A fascinating story here, though it's not clear what was "stolen." Xerox had a stellar research center at Palo Alto (PARC) and invented a good deal of the technology we rely upon every day, including (basically) the "windows" paradigm and the LAN. Xerox consistenly failed to recognize their own R&D achievements and utterly failed to commercialize them. The only business model they really knew was the "click-count" of their copier business.
Steve Jobs was (and remains) a self-absorbed juvenile who recognized the power of the windows paradigm but, in his petulance and arrogance, permitted only closed systems.
I am no supporter of Microsoft, but Bill Gates at least had far better business sense than both Jobs or Xerox.
I don´t have a problem with people making money, as long as they deserve that money.

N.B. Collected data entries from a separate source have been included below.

@[simp] theorem connectStep_conn (host : Text) (port : Nat) (s : State) : (connectStep host port s).conn = s.conn := rfl
@[simp] theorem connectStep_awaiting (host : Text) (port : Nat) (s : State) : (connectStep host port s).awaiting = s.awaiting := rfl
@[simp] theorem connectStep_busy (host : Text) (port : Nat) (s : State) : (connectStep host port s).busy = s.busy := rfl
@[simp] theorem connectStep_fwState (host : Text) (port : Nat) (s : State) : (connectStep host port s).fwState = s.fwState := rfl
@[simp] theorem connectStep_imgOff (host : Text) (port : Nat) (s : State) : (connectStep host port s).imgOff = s.imgOff := rfl
@[simp] theorem connectStep_cfg (host : Text) (port : Nat) (s : State) : (connectStep host port s).cfg = s.cfg := rfl
@[simp] theorem connectStep_history (host : Text) (port : Nat) (s : State) : (connectStep host port s).history = s.history ++ [.connect host port s.connectAnswer] := rfl
@[simp] theorem connectStep_created (host : Text) (port : Nat) (s : State) : (connectStep host port s).created = s.created := rfl
@[simp] theorem connectStep_upload (host : Text) (port : Nat) (s : State) : (connectStep host port s).upload = s.upload := rfl
@[simp] theorem connectStep_pending (host : Text) (port : Nat) (s : State) : (connectStep host port s).pending = s.pending := rfl
@[simp] theorem connectStep_results (host : Text) (port : Nat) (s : State) : (connectStep host port s).results = s.results := rfl
@[simp] theorem connectStep_connectAnswers (host : Text) (port : Nat) (s : State) : (connectStep host port s).connectAnswers = s.connectAnswers.tail := rfl
@[simp] theorem connectStep_sendAnswers (host : Text) (port : Nat) (s : State) : (connectStep host port s).sendAnswers = s.sendAnswers := rfl
@[simp] theorem connectStep_recvAnswers (host : Text) (port : Nat) (s : State) : (connectStep host port s).recvAnswers = s.recvAnswers := rfl
@[simp] theorem connectStep_drawn (host : Text) (port : Nat) (s : State) : (connectStep host port s).drawn = s.drawn + drawsFree s.connectAnswers := rfl

@[simp] theorem sendStep_conn (req : Bytes) (s : State) : (sendStep req s).conn = s.conn := rfl
@[simp] theorem sendStep_awaiting (req : Bytes) (s : State) : (sendStep req s).awaiting = s.awaiting := rfl
@[simp] theorem sendStep_busy (req : Bytes) (s : State) : (sendStep req s).busy = s.busy := rfl
@[simp] theorem sendStep_fwState (req : Bytes) (s : State) : (sendStep req s).fwState = s.fwState := rfl
@[simp] theorem sendStep_imgOff (req : Bytes) (s : State) : (sendStep req s).imgOff = s.imgOff := rfl
@[simp] theorem sendStep_cfg (req : Bytes) (s : State) : (sendStep req s).cfg = s.cfg := rfl
@[simp] theorem sendStep_history (req : Bytes) (s : State) : (sendStep req s).history = s.history ++ [.send req s.sendAnswer] := rfl
@[simp] theorem sendStep_created (req : Bytes) (s : State) : (sendStep req s).created = s.created := rfl
@[simp] theorem sendStep_upload (req : Bytes) (s : State) : (sendStep req s).upload = s.upload := rfl
@[simp] theorem sendStep_pending (req : Bytes) (s : State) : (sendStep req s).pending = s.pending := rfl
@[simp] theorem sendStep_results (req : Bytes) (s : State) : (sendStep req s).results = s.results := rfl
@[simp] theorem sendStep_connectAnswers (req : Bytes) (s : State) : (sendStep req s).connectAnswers = s.connectAnswers := rfl
@[simp] theorem sendStep_sendAnswers (req : Bytes) (s : State) : (sendStep req s).sendAnswers = s.sendAnswers.tail := rfl
@[simp] theorem sendStep_recvAnswers (req : Bytes) (s : State) : (sendStep req s).recvAnswers = s.recvAnswers := rfl
@[simp] theorem sendStep_drawn (req : Bytes) (s : State) : (sendStep req s).drawn = s.drawn + drawsFree s.sendAnswers := rfl

@[simp] theorem recvStep_conn (s : State) : (recvStep s).conn = s.conn := rfl
@[simp] theorem recvStep_awaiting (s : State) : (recvStep s).awaiting = s.awaiting := rfl
@[simp] theorem recvStep_busy (s : State) : (recvStep s).busy = s.busy := rfl
@[simp] theorem recvStep_fwState (s : State) : (recvStep s).fwState = s.fwState := rfl
@[simp] theorem recvStep_imgOff (s : State) : (recvStep s).imgOff = s.imgOff := rfl
@[simp] theorem recvStep_cfg (s : State) : (recvStep s).cfg = s.cfg := rfl
@[simp] theorem recvStep_history (s : State) : (recvStep s).history = s.history ++ [.recv s.cfg.rxMax s.recvAnswer] := rfl
@[simp] theorem recvStep_created (s : State) : (recvStep s).created = s.created := rfl
@[simp] theorem recvStep_upload (s : State) : (recvStep s).upload = s.upload := rfl
@[simp] theorem recvStep_pending (s : State) : (recvStep s).pending = s.pending := rfl
@[simp] theorem recvStep_results (s : State) : (recvStep s).results = s.results := rfl
@[simp] theorem recvStep_connectAnswers (s : State) : (recvStep s).connectAnswers = s.connectAnswers := rfl
@[simp] theorem recvStep_sendAnswers (s : State) : (recvStep s).sendAnswers = s.sendAnswers := rfl
@[simp] theorem recvStep_recvAnswers (s : State) : (recvStep s).recvAnswers = residue s.cfg.rxMax s.recvReady ++ s.recvAnswers.tail := rfl
@[simp] theorem recvStep_drawn (s : State) : (recvStep s).drawn = s.drawn + drawsFree s.recvAnswers := rfl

You must know that the "deserve" idea is dangerous. It is precisely what Dave_X10 was getting at with his reference to Marx. Who exactly has the privilege to determine what is "deserving?" And what exactly are the criteria?
Does the multi-millionaire basketball player or Rugby player "deserve" their wealth? What did they do, exactly, to make the world a better place?
And you must know that neither Xerox nor Apple "deserve" the rights to Windows -- after all, by their business ignorance they denied the world a powerful technology. And Microsoft, on the other hand, does deserve it, for exactly the opposite reason.